Code is rarely as self-evident as the author may believe, and even simple changes can be prone to misinterpretation. For example, what may appear to be a bug may instead be a feature implemented to solve an unrelated problem. Without understanding the intent of the original change, a developer may inadvertently modify an expected user-facing behavior. Conversely, something that appears intentional may have been a bug in the first place. A misinterpretation could cause a developer to enshrine a small mistake as a “feature” that hurts user experience for years.
Even in a best-case scenario, poorly explained changes will slow down reviewers and contributors as they attempt to interpret code, unnecessarily wasting everyone’s time and energy.
Describe what you’re doing and why you’re doing it in the commit message.
Because you’re writing for an audience, the content of a commit message should clearly communicate what readers need to understand. As the developer, you should already know the background and implementation well enough to explain them.
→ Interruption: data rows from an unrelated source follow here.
theorem witness_MatrixInstructionsIssue :
    (let x : EngOp := { eng 0 with dst := dA 0, a := sR 24 }
     one (matrix 0x1440) (.mma x) fun o => maps ((matrix 0x1440).mmaCheck o x false)) = true ∧
    (let x : EngOp := { eng 0 with dst := dA 0, a := sR 24 }
     let s := matrix 0x41440
     one s (.mmas x) fun o => maps (s.mmaCheck o x true)) = true ∧
    (let x : EngOp := { eng 1 with dst := dA 0, a := sR 24, b := sR 34 }
     one (matrix 0x1440) (.mdrain x) fun o => maps ((matrix 0x1440).drainCheck o x)) = true ∧
    (let x : EngOp := { eng 1 with a := sR 10 }
     one base (.twld x) fun o => maps (base.taCheck o (twldBad o x) (twldTrap o x)
      (if twldGlobal x then pageRuns (o.spair x.a.num.toNat) 13312 else []) [])) = true ∧
    (let x : EngOp := { eng 0 with dst := dT 0, a := sR 24 }
     let s := regs (matrix 0) [(25, 0x00020100)]
     one s (.tmac x) fun o => maps (s.taCheck o (tmacBad o x) none [] [])) = true ∧
    (let x : EngOp := { eng 0x20 with dst := dT 0, a := sR 24 }
     let s := regs (matrix 0) [(24, 0x200000), (25, 0), (26, 0x400), (27, 0x4000), (28, 0x5000), (29, 2)]
     one s (.tdrain x) fun o => maps (s.taCheck o (drainDesc o x).bad none []
      (if (drainDesc o x).tile.glob then (drainDesc o x).tile.pages else []))) = true ∧
    (one base (.tzero { eng 0 with dst := dT 0 }) fun o => maps (base.taCheck o false none [] [])) = true ∧
    (one base (.tzeroPlane { eng 1 with dst := dT 0 }) fun o => maps (base.taCheck o false none [] [])) = true := by
  decide +kernel

/-- A texture descriptor at S16 of 16 by 16 texels of format 1 at 0x20_0000, and a sampler of zeros at S5. -/
def textured : State := regs base [(16, 0x200000), (17, 0), (18, 0x000F000F), (19, 0x10), (20, 0), (21, 0), (22, 0), (23, 0)]
def tiles16 : State :=
  let s := words base [(0, 0x00200000)]
  reg s fun w => { w with nquads := 16, exited := 0 }

theorem witness_GraphicsInstructionsComplete :
    ([h7, hNone].all fun h =>
      let x : EngOp := { eng 0 with h := h, dst := dV 24, a := vR 12, b := sR 16, c := sR 5 }
      let legal := fun o : Who => (o.lanes h == 0) == (h == hNone) && !texBad (texWords o x.b) && !smpBad (o.sreg 5)
      let s := textured
      one s (.smp x) legal && one s (.smpl x) legal && one s (.smpg x) legal && one s (.gath4 x) legal &&
      one s (.txld { x with c := Src.none }) legal &&
      one s (.ldec { x with b := vR 6, c := sR 10 }) (fun o => (o.spair 10).toNat % 64 == 0) &&
      one s (.rtrace { x with a := vR 12, b := sR 10, c := Src.none }) (fun o => (o.spair 10).toNat % 64 == 0)) = true ∧
    (let x : EngOp := { eng 0 with a := vR 4, b := vR 12, c := sR 16 }
     one textured (.imgst x) fun o => !texBad (texWords o x.c) && texFmt (texWords o x.c) != 0 && !(imgTexels o x).isEmpty &&
      maps (textured.engineMap o [] ((imgTexels o x).map fun t => { lane := some t.1, off := 0, va := t.2.1, len := t.2.2.length })))
      = true ∧
    (let s := words base [(0, 0x00100000)]
     one s (.emit { eng 0 with a := vR 12 }) fun o => o.u.kindCode == 1 && o.w.parts.length ≤ 1 &&
      o.lanes h7 != 0) = true ∧
    (let x : EngOp := { eng 0 with dst := dS 20 }
     one tiles16 (.tileq x) (fun o => tileqTrap o tiles16 == none && o.w.tile.map (·.words) != some endRec.words)) = true ∧
    (let x : EngOp := { eng 0 with dst := dS 20 }
     let s := reg tiles16 fun w => { w with tile := some endRec }
     one s (.tileq x) (fun o => tileqTrap o s == none && o.w.tile.map (·.words) == some endRec.words)) = true ∧
    (let ok' := fun o => match rninvCheck o base with | (_, .ok _) => true | _ => false
     one base (.rninv { ctl 0 with a := sR 10 }) ok' && one base (.rninvAll (ctl 1)) ok') = true := by decide +kernel

/-! ### Witnesses: synchronisation and system instructions -/

/-- A local store of 32 KiB, S24 0x400 in it. -/
def local_ : State := regs (words base [(9, 0x8000)]) [(24, 0x400)]
def onBarr : CtlOp := { ctl 0 with dst := dS 20, a := sR 24, b := cR 1 }
/-- After BARI for one quad; after its one quad has arrived too. -/
def barred : State := after (.bari onBarr) local_
def passed : State := after (.arrive onBarr) barred
def admitsBarr (s : State) (o : Who) : Bool := s.lsAdmits o 0x400 16 true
Rather than write excessively long (and prone to obsoletion) code comments or put everything into a monolithic pull request description, you can use commit messages to provide piecewise clarification to each change.
“What” and “why” break down further into high- and low-level details, all of which can be framed as four questions to answer in each commit message:
|What you’re doing||Why you’re doing it|
|High-level (strategic)||Intent (what does this accomplish?)||Context (why does the code do what it does now?)|
|Low-level (tactical)||Implementation (what did you do to accomplish your goal?)||Justification (why is this change being made?)|
Using the guidelines established above, you can mitigate the challenges of common software development tasks including code review, finding bugs, and root cause analysis.
Reviewing even the largest pull requests can be a manageable, straightforward process if you are able to evaluate changes on a commit-by-commit basis. Each of the guidelines detailed earlier focuses on making the commits readable; to extract information from commits, you can use the guidelines as a template.
- Determine the narrative by reading the pull request description and list of commits. If the commits seem to jump between topics or address, leave a comment asking for clarification or changes.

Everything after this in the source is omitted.